Standardize Genotypes

This process standardizes numerically coded genotypes to have a genetic mean of zero and a genetic variance of one. This is useful prior to predictive modeling in order to let each genotype have an equal effect on the response. The process also optionally imputes missing values with zeros.

What do I need?

One Input Data Set, containing all of the marker data is needed for this process. The sample data set used in the following example, the samplegmdata_numgeno data set, is partially shown below.

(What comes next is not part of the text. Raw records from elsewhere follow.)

-- ==== Sys2Proof/Decode.lean ====
section
/-! DEFINITION. Reading a command from a word. No row of spec/opcode_table.json gives bits (every row's "fields" is
empty), so no word spells a command: a command arrives with its operands as the rule of its row gives them. -/

set_option linter.unusedVariables false

namespace Sys2Proof

/-- The command that a word of the table's bits spells: none, since no row of the table gives bits. -/
def decodeTableWord (nbits w : Nat) : Option Instr := none

end Sys2Proof
end

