/-- Whether a collective of this block has CLASS radio. -/
def State.radioKey (s : State) (k : ChunkKey) : Bool :=
  let i := k.slot * 512 + k.handle
  let d : Option (BitVec 512) := if s.params.hub then (s.coll.hub.get none i).map (·.desc) else (s.coll.leaf.get none i).map (·.desc)
  match d with | some d => (d.extractLsb' 282 2).toNat == 2 | none => false

/-- The class of a message (Table 11.1): 0 timing and bring-up, 1 control, 2 radio, 3 tenant. Contributions and results carry the class of
their collective; an exchange over a port that is up travels as control (log 22). -/
def State.classOf (s : State) (m : TxMsg) : Nat :=
  match m with
  | .contribution k _ => if s.radioKey k then 2 else 3
  | .result k _ => if s.radioKey k then 2 else 3
  | .timing _ => 0
  | .bringUp _ => 0
  | _ => 1

/-- The credits that a port holds of a class (R122). -/
def PortSt.credit (o : PortSt) (c : Nat) : Nat := if c = 1 then o.creditCtl else if c = 2 then o.creditRadio else o.creditTen

/-- A port uses a credit of a class. -/
def PortSt.takeCredit (o : PortSt) (c : Nat) : PortSt :=
  if c = 1 then { o with creditCtl := o.creditCtl - 1 }
  else if c = 2 then { o with creditRadio := o.creditRadio - 1 }
  else { o with creditTen := o.creditTen - 1 }

/-- A port owes its peer a credit for a flit of a class that it has moved out of its input buffer (R122). -/
def PortSt.oweCredit (o : PortSt) (c : Nat) : PortSt :=
  if c = 1 then { o with retCtl := o.retCtl + 1 }
  else if c = 2 then { o with retRadio := o.retRadio + 1 }
  else { o with retTen := o.retTen + 1 }

/-- Take back a credit that is owed. -/
def PortSt.dueCredit (o : PortSt) (c : Nat) : PortSt :=
  if c = 1 then { o with retCtl := o.retCtl - 1 }
  else if c = 2 then { o with retRadio := o.retRadio - 1 }
  else { o with retTen := o.retTen - 1 }

/-- Hand a message to a port: it waits in `tx` for its slot (R279). A port that is down carries none but bring-up and exchange flits (R130),
and an Isolated Hub sends none but over the chord (R415). -/
def State.send (s : State) (p : Nat) (m : TxMsg) : State :=
  if m.numbered && !((s.port p).up && (!decide (s.pair.role = .isolated) || s.params.isChord p)) then s
  else { s with tx := s.tx ++ [({ port := p, msg := m } : TxItem)] }

/-- Keep a message until a link toward the upper pair is up (R26, R30): the one on which it must leave, or the one to the serving Hub. -/
def State.hold (s : State) (p : Option Nat) (m : TxMsg) : State := { s with flt := { s.flt with upWait := s.flt.upWait ++ [(p, m)] } }

/-- Hand a message to a port, or keep it until the port is up. -/
def State.sendOrHold (s : State) (p : Nat) (m : TxMsg) : State := if (s.port p).up then s.send p m else s.hold (some p) m

/-- Hand one message to each of several ports. -/
def State.sendAll (s : State) (ps : List Nat) (m : TxMsg) : State := ps.foldl (fun s p => s.send p m) s

/-- The number that stands for the fabric port in `tx`. -/
def fabricPort : Nat := 1000

/-- The requests of a transfer (R509): none crosses a 4 KiB boundary. A request starts on the multiple of 128 bytes at or below its first byte, and its byte
enables say which bytes are written. -/
def fabricPieces : Nat → Nat → List Byte → List (Nat × List Byte)
  | 0, _, _ => []
  | n + 1, a, l =>
    let k := 4096 - a % 4096
    if l.length ≤ k then [(a, l)] else (a, l.take k) :: fabricPieces n (a + k) (l.drop k)

/-- Write bytes at an address on the fabric, in order (R272, R509), under a class: 1 firmware, 2 radio, 3 tenant (Table 21.5). -/
def State.fabricWrite (s : State) (addr : Nat) (l : List Byte) (poison : Bool) (qos : Nat) : State :=
  (fabricPieces (l.length + 1) addr l).foldl (fun s e => s.send fabricPort (.fabricWrite e.1 e.2 poison qos)) s
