/-- `decode` of R210. -/
def decodeTerm (x fmt : Nat) : Term :=
  match fmt with
  | 0 => decodeFloat x 8 23 (-149) false
  | 1 => decodeFloat x 8 7 (-133) false
  | 2 => decodeFloat x 5 10 (-24) false
  | 3 => decodeFloat x 4 3 (-9) true
  | 4 => decodeFloat x 5 2 (-16) false
  | 5 => let v := signedOf 8 x; { neg := decide (v < 0), m := v.natAbs }
  | 6 => let v := signedOf 16 x; { neg := decide (v < 0), m := v.natAbs }
  | 7 => let v := signedOf 32 x; { neg := decide (v < 0), m := v.natAbs }
  | _ => { m := x }

/-- `rne_shift` of R211: m ÷ 2^sh, to nearest, ties to even. -/
def rneShift (m sh : Nat) : Nat :=
  let q := m / 2 ^ sh
  let r := m % 2 ^ sh
  if 2 * r > 2 ^ sh ∨ (2 * r = 2 ^ sh ∧ q % 2 = 1) then q + 1 else q

/-- `mul` of R211, with the chunk flags it sets. -/
def mulTerm (a b : Term) : Term × Nat :=
  let neg := a.neg != b.neg
  let za := decide (a.kind = .fin) && a.m == 0
  let zb := decide (b.kind = .fin) && b.m == 0
  if a.kind = .nan ∨ b.kind = .nan then ({ kind := .nan, neg := neg }, 0)
  else if a.kind ≠ .fin ∨ b.kind ≠ .fin then
    ({ kind := if za || zb then .nan else if neg then .ninf else .pinf, neg := neg }, 0)
  else
    let m := a.m * b.m
    let k := a.k + b.k
    if m ≠ 0 ∧ (m.log2 : Int) + k ≥ 128 then ({ kind := if neg then .ninf else .pinf, neg := neg }, 16)
    else if k < -149 then
      let sh := (-149 - k).toNat
      let q := if 64 < sh then 0 else rneShift m sh
      ({ neg := neg, m := q, k := -149 }, if q * 2 ^ sh ≠ m then 32 else 0)
    else ({ neg := neg, m := m, k := k }, 0)

/-! ## Limbs (R214 to R217) -/

/-- S_i: a limb read as a signed 40-bit integer. -/
def limbInt (l : BitVec 40) : Int := l.toInt

/-- N of an element: Σ S_i × 2^(32i) (R214). -/
def limbsN : List (BitVec 40) → Int
  | [] => 0
  | l :: r => limbInt l + 4294967296 * limbsN r

/-- Add or subtract the pieces of a number at limb boundaries (R215), each piece as a whole. -/
def addPieces (neg : Bool) (n : Nat) : List (BitVec 40) → List (BitVec 40)
  | [] => []
  | l :: r =>
    let p := BitVec.ofNat 40 (n % 2 ^ 32)
    (if neg then l - p else l + p) :: addPieces neg (n / 2 ^ 32) r

/-- GUARD of a limb (Table 8.4). -/
def limbGuard (l : BitVec 40) : Int := l.toInt / 4294967296

/-- One carry step of R216: the lowest marked limb of 0 to 8 gives its GUARD to the next limb. -/
def carryStep : List (BitVec 40) → List (BitVec 40)
  | a :: b :: r =>
    if 64 ≤ limbGuard a ∨ limbGuard a ≤ -64 then
      (a &&& 0xFFFFFFFF#40) :: (b + BitVec.ofInt 40 (limbGuard a)) :: r
    else a :: carryStep (b :: r)
  | l => l

/-- Carry a signed amount through the limbs: `resolve` of R217. -/
def resolveFrom (c : Int) : List (BitVec 40) → List (BitVec 40)
  | [] => []
  | [l] => [BitVec.ofInt 40 (limbInt l + c)]
  | l :: r =>
    let s := BitVec.toInt (BitVec.ofInt 40 (limbInt l + c))
    BitVec.ofInt 40 (s % 4294967296) :: resolveFrom (s / 4294967296) r

/-- `resolve` of R217. -/
def resolve (l : List (BitVec 40)) : List (BitVec 40) := resolveFrom 0 l

/-- Resolve the two 64-bit lanes of CSUM16 and INT-SUM: limb 0 into 1 and limb 2 into 3 only (R246). -/
def resolveLanes (l : List (BitVec 40)) : List (BitVec 40) :=
  resolve (l.take 2) ++ resolve ((l.drop 2).take 2) ++ l.drop 4

/-! ## The flag word (R212, Table 8.3) -/

/-- PINF of a flag word. -/
def fwPinf (f : BitVec 40) : Nat := f.toNat % 256
/-- NINF of a flag word. -/
def fwNinf (f : BitVec 40) : Nat := f.toNat / 256 % 256
/-- NAN of a flag word. -/
def fwNan (f : BitVec 40) : Bool := f.getLsbD 16
/-- POISON of a flag word. -/
def fwPoison (f : BitVec 40) : Bool := f.getLsbD 17
/-- A flag word from its fields; counts saturate at 255. -/
def mkFw (p n : Nat) (nan poison : Bool) : BitVec 40 :=
  BitVec.ofNat 40 (satN 255 p + 256 * satN 255 n + 65536 * b2n nan + 131072 * b2n poison)

/-- Combination of two flag words (R212). -/
def fwJoin (a b : BitVec 40) : BitVec 40 :=
  mkFw (fwPinf a + fwPinf b) (fwNinf a + fwNinf b) (fwNan a || fwNan b) (fwPoison a || fwPoison b)

/-- What a non-finite term adds to the flag word. -/
def fwNote (f : BitVec 40) : TermKind → BitVec 40
  | .fin => f
  | .pinf => mkFw (fwPinf f + 1) (fwNinf f) (fwNan f) (fwPoison f)
  | .ninf => mkFw (fwPinf f) (fwNinf f + 1) (fwNan f) (fwPoison f)
  | .nan => mkFw (fwPinf f) (fwNinf f) true (fwPoison f)

/-- Write both copies of a flag word. -/
def Elem.setFlag (e : Elem) (f : BitVec 40) : Elem := { e with flag := f, flag2 := f }

/-- Mark an element poisoned (R334). -/
def Elem.poison (e : Elem) : Elem := e.setFlag (mkFw (fwPinf e.flag) (fwNinf e.flag) (fwNan e.flag) true)

/-! ## Residues (R220) -/

/-- r(v) = v mod 65535, in 0 to 65534. -/
def res (v : Int) : Nat := (v % 65535).toNat

/-- `res_element`: the residue of an element from its limbs. -/
def resElement (l : List (BitVec 40)) : Nat := (l.map (fun x => res (limbInt x))).sum % 65535

/-- `res_term`: the residue of an addend from its decoded term. -/
def resTerm (t : Term) : Nat :=
  if t.kind ≠ .fin then 0
  else
    let v := (t.m % 65535) * 2 ^ ((t.k + 149) % 16).toNat % 65535
    if t.neg then (65535 - v) % 65535 else v

/-- The product of the second, independent rounding unit (R221): it adds just under half, and 1 more to an odd quotient, before it shifts. -/
def rneShift2 (m sh : Nat) : Nat := if 64 < sh then 0 else (m + (2 ^ (sh - 1) - 1) + m / 2 ^ sh % 2) / 2 ^ sh

/-- The residue of a product (R221): from its factors, or of a product rounded under TINY from the second rounding unit. -/
def resProduct (a b : Term) : Nat :=
  let t := (mulTerm a b).1
  let k := a.k + b.k
  if t.kind ≠ .fin then 0
  else
    let v := if k < -149 then rneShift2 (a.m * b.m) (-149 - k).toNat % 65535
      else (a.m % 65535) * (b.m % 65535) * 2 ^ ((k + 149) % 16).toNat % 65535
    if t.neg then (65535 - v) % 65535 else v

/-! ## Updates -/

/-- `ledger_add` of R210 on limbs, followed by the carry step of the free clock (R216, R238). -/
def Elem.add (e : Elem) (t : Term) : Elem :=
  if t.kind ≠ .fin then e.setFlag (fwNote e.flag t.kind)
  else { e with limbs := carryStep (addPieces t.neg (t.m * 2 ^ (t.k + 149).toNat) e.limbs) }

/-- The canonical limbs of N: nine 32-bit values and a signed last limb (R217). -/
def limbsOf : Nat → Int → List (BitVec 40)
  | 0, _ => []
  | 1, v => [BitVec.ofInt 40 v]
  | n + 1, v => BitVec.ofInt 40 (v % 4294967296) :: limbsOf n (v / 4294967296)

/-- Combine a Ledger value (N, flag word) into an element (R212). -/
def Elem.combine (e : Elem) (n : Int) (f : BitVec 40) : Elem :=
  { (e.setFlag (fwJoin e.flag f)) with limbs := carryStep (List.zipWith (· + ·) e.limbs (limbsOf 10 n)) }

/-- Add an integer into the 64-bit lane at limb 2·`lane` (R246, R248): its pieces are added or subtracted as wholes (R215), and limb 2·`lane`
alone can be marked for a carry step (R216, R246). -/
def Elem.addLane (e : Elem) (lane : Nat) (v : Int) : Elem :=
  { e with limbs := e.limbs.take (2 * lane) ++ carryStep (addPieces (decide (v < 0)) v.natAbs ((e.limbs.drop (2 * lane)).take 2)) ++ e.limbs.drop (2 * lane + 2) }

/-- A free clock of an element (R216, R238): the carry step of its lowest marked limb. The top limb of a 64-bit lane is never marked (R246). -/
def Elem.freeClock (lanes : Bool) (e : Elem) : Elem :=
  { e with limbs := if lanes then carryStep (e.limbs.take 2) ++ carryStep ((e.limbs.drop 2).take 2) ++ e.limbs.drop 4 else carryStep e.limbs }

/-- The value of a 64-bit lane. -/
def Elem.lane (e : Elem) (lane : Nat) : Int := limbsN ((e.limbs.drop (2 * lane)).take 2)

/-- N of an element. -/
def Elem.n (e : Elem) : Int := limbsN e.limbs

/-! ## Ledger images and packed partials (R218, R219, R226 to R228) -/

/-- The 44-byte Ledger image of a value (Table 8.5). -/
def imageBytes (n : Int) (f : BitVec 40) : List Byte :=
  le 40 (twos 320 n) ++ le 1 (fwPinf f) ++ le 1 (fwNinf f) ++ le 1 (b2n (fwNan f) + 2 * b2n (fwPoison f)) ++ [0]

/-- Whether N lies within R208: bits [319:308] all equal. -/
def nOk (n : Int) : Bool := decide (-(2 : Int) ^ 308 ≤ n) && decide (n < (2 : Int) ^ 308)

The original samplegmdata data set described in Data Sets Used in JMP Genomics Processes was computer generated and consists of 1000 rows of individuals with 130 columns corresponding to data on these individuals. Marker data is presented in the two-column allelic format. This data set was recoded using the Recode Genotypes process to generate samplegmdata_numgeno data set. The recoded data set consists of 611 rows with 70 columns. Marker data is presented as numeric variables in the one-column genotypic format.

Note: The marker variables in the input data set must contain numerically coded genotypes; a data set containing these can be obtained by checking the Create data set with numerically coded genotypes option when you run Marker Properties or by running the Recode Genotypes process.

Output/Results

This process generates a new output data set containing the standardized genotypes. Refer to the Standardize Genotypes output documentation for detailed descriptions of the output of this process.